*** Begin section ***

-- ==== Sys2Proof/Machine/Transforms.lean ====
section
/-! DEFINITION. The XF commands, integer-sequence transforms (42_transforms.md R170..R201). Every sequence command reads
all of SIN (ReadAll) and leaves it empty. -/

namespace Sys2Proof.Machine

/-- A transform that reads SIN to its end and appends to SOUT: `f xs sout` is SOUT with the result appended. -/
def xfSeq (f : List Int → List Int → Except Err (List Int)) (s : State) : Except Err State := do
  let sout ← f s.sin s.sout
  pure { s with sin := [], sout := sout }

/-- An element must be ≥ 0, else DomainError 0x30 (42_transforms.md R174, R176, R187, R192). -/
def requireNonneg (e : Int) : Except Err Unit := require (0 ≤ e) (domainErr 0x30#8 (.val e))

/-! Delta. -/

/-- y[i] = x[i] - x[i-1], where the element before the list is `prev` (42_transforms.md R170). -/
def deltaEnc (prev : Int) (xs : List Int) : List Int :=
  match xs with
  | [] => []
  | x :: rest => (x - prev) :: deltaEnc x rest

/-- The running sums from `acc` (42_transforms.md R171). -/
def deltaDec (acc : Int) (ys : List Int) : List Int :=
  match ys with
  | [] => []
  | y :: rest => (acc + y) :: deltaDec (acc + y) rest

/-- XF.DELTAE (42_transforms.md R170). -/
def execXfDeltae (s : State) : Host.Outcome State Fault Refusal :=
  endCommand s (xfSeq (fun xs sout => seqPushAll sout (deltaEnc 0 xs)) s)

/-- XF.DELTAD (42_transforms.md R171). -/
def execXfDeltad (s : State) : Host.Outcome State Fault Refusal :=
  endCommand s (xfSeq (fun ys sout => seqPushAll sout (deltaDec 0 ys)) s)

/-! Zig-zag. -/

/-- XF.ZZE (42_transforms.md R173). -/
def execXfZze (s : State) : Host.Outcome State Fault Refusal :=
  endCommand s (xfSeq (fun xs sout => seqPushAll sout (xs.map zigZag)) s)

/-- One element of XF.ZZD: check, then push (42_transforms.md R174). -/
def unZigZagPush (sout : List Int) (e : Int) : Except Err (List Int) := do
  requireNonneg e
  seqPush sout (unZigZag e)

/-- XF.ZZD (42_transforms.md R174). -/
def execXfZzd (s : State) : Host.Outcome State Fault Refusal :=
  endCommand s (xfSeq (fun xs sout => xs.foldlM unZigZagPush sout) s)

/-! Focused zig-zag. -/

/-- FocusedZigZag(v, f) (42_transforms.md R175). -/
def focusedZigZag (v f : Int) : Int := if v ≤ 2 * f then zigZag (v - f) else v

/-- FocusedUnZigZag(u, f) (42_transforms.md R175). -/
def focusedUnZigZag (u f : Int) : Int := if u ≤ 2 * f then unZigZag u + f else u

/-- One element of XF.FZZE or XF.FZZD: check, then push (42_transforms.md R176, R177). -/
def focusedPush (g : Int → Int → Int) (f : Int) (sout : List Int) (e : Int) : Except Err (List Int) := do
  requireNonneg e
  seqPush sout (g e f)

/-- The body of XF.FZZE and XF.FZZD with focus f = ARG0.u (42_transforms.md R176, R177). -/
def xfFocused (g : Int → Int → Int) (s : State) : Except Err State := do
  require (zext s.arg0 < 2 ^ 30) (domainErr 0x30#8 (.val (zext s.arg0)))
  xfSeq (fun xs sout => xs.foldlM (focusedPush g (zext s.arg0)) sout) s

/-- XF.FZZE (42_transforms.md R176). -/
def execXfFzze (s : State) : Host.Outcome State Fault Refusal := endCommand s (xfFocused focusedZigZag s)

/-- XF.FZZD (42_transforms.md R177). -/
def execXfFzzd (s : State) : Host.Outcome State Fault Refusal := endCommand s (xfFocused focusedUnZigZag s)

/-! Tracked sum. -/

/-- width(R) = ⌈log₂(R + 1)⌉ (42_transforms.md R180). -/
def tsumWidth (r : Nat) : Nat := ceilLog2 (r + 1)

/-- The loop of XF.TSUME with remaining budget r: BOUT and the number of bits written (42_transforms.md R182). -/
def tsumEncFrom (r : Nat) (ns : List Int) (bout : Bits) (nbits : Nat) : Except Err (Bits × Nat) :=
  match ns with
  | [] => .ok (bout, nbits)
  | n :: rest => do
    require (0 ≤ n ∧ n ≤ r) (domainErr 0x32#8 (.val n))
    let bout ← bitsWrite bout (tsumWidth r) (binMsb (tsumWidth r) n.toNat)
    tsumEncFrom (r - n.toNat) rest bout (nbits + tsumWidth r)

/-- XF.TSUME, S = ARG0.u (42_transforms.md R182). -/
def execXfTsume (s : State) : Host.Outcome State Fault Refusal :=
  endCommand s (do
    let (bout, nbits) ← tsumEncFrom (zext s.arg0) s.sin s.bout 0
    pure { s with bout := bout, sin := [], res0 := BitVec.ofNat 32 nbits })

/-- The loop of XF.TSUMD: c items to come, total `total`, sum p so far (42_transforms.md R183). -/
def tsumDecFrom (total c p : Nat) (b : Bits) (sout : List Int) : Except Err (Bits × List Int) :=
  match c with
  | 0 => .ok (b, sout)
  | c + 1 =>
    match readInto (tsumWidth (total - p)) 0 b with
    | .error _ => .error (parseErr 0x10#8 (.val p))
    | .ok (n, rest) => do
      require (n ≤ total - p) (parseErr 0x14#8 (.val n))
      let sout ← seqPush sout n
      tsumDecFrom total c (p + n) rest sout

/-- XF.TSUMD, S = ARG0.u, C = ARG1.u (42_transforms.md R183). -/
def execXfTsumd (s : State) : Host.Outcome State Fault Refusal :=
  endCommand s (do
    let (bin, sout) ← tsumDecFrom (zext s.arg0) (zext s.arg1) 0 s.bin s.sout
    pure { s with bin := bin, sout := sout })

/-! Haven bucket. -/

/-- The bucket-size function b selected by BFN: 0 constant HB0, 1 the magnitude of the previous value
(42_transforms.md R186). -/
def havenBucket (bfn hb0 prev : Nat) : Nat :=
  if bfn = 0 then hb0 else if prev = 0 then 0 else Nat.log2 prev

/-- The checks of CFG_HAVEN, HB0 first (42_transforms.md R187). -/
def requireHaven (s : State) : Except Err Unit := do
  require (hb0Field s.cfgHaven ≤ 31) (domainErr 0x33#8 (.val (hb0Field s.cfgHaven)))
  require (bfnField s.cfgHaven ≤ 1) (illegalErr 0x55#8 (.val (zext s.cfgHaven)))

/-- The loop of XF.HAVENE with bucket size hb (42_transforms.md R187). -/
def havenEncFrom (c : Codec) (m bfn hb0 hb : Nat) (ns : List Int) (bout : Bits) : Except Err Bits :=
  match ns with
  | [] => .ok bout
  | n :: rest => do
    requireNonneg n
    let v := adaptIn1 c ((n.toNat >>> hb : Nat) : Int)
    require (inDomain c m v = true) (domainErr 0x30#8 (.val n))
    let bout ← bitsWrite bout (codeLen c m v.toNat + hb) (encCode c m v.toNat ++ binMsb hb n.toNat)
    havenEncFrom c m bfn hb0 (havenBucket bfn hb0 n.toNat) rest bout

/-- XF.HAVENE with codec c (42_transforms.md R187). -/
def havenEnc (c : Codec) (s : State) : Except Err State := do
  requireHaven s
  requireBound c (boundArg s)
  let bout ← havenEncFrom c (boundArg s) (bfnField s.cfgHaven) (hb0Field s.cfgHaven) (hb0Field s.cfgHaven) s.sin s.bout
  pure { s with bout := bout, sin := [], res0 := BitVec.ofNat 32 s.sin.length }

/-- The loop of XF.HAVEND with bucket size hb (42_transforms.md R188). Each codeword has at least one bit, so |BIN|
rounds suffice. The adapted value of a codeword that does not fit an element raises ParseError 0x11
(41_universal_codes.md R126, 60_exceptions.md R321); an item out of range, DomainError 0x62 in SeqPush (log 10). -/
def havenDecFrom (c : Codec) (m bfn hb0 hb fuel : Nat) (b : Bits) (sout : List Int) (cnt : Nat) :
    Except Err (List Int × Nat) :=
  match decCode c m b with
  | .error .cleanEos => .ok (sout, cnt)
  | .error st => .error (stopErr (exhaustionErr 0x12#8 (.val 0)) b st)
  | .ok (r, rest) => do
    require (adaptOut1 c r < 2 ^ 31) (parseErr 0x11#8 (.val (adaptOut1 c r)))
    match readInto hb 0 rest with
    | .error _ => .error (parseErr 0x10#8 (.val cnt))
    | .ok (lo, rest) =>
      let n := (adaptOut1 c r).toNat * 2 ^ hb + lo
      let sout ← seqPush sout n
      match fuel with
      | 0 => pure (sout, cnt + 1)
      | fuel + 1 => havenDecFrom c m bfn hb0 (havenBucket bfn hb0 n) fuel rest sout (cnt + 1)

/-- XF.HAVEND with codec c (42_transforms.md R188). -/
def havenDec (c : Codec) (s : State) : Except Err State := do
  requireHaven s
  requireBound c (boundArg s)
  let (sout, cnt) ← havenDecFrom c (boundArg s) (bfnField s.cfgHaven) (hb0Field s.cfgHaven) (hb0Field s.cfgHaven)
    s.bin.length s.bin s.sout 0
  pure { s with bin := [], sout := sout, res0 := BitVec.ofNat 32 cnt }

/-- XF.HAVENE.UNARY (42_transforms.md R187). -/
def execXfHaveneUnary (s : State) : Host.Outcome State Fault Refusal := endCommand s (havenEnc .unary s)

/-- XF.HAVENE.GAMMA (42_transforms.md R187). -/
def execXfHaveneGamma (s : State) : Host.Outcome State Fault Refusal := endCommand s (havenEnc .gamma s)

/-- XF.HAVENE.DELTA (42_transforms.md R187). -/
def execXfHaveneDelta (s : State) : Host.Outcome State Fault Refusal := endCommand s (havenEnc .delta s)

*** End section ***

### ACTION ITEM
Begin with the first line of the listing above and write out each line exactly, ending with the line that contains "namespace Sys2Proof.Machine".

### SOLUTION
-- ==== Sys2Proof/Machine/Transforms.lean ====
section
/-! DEFINITION. The XF commands, integer-sequence transforms (42_transforms.md R170..R201). Every sequence command reads
all of SIN (ReadAll) and leaves it empty. -/

namespace Sys2Proof.Machine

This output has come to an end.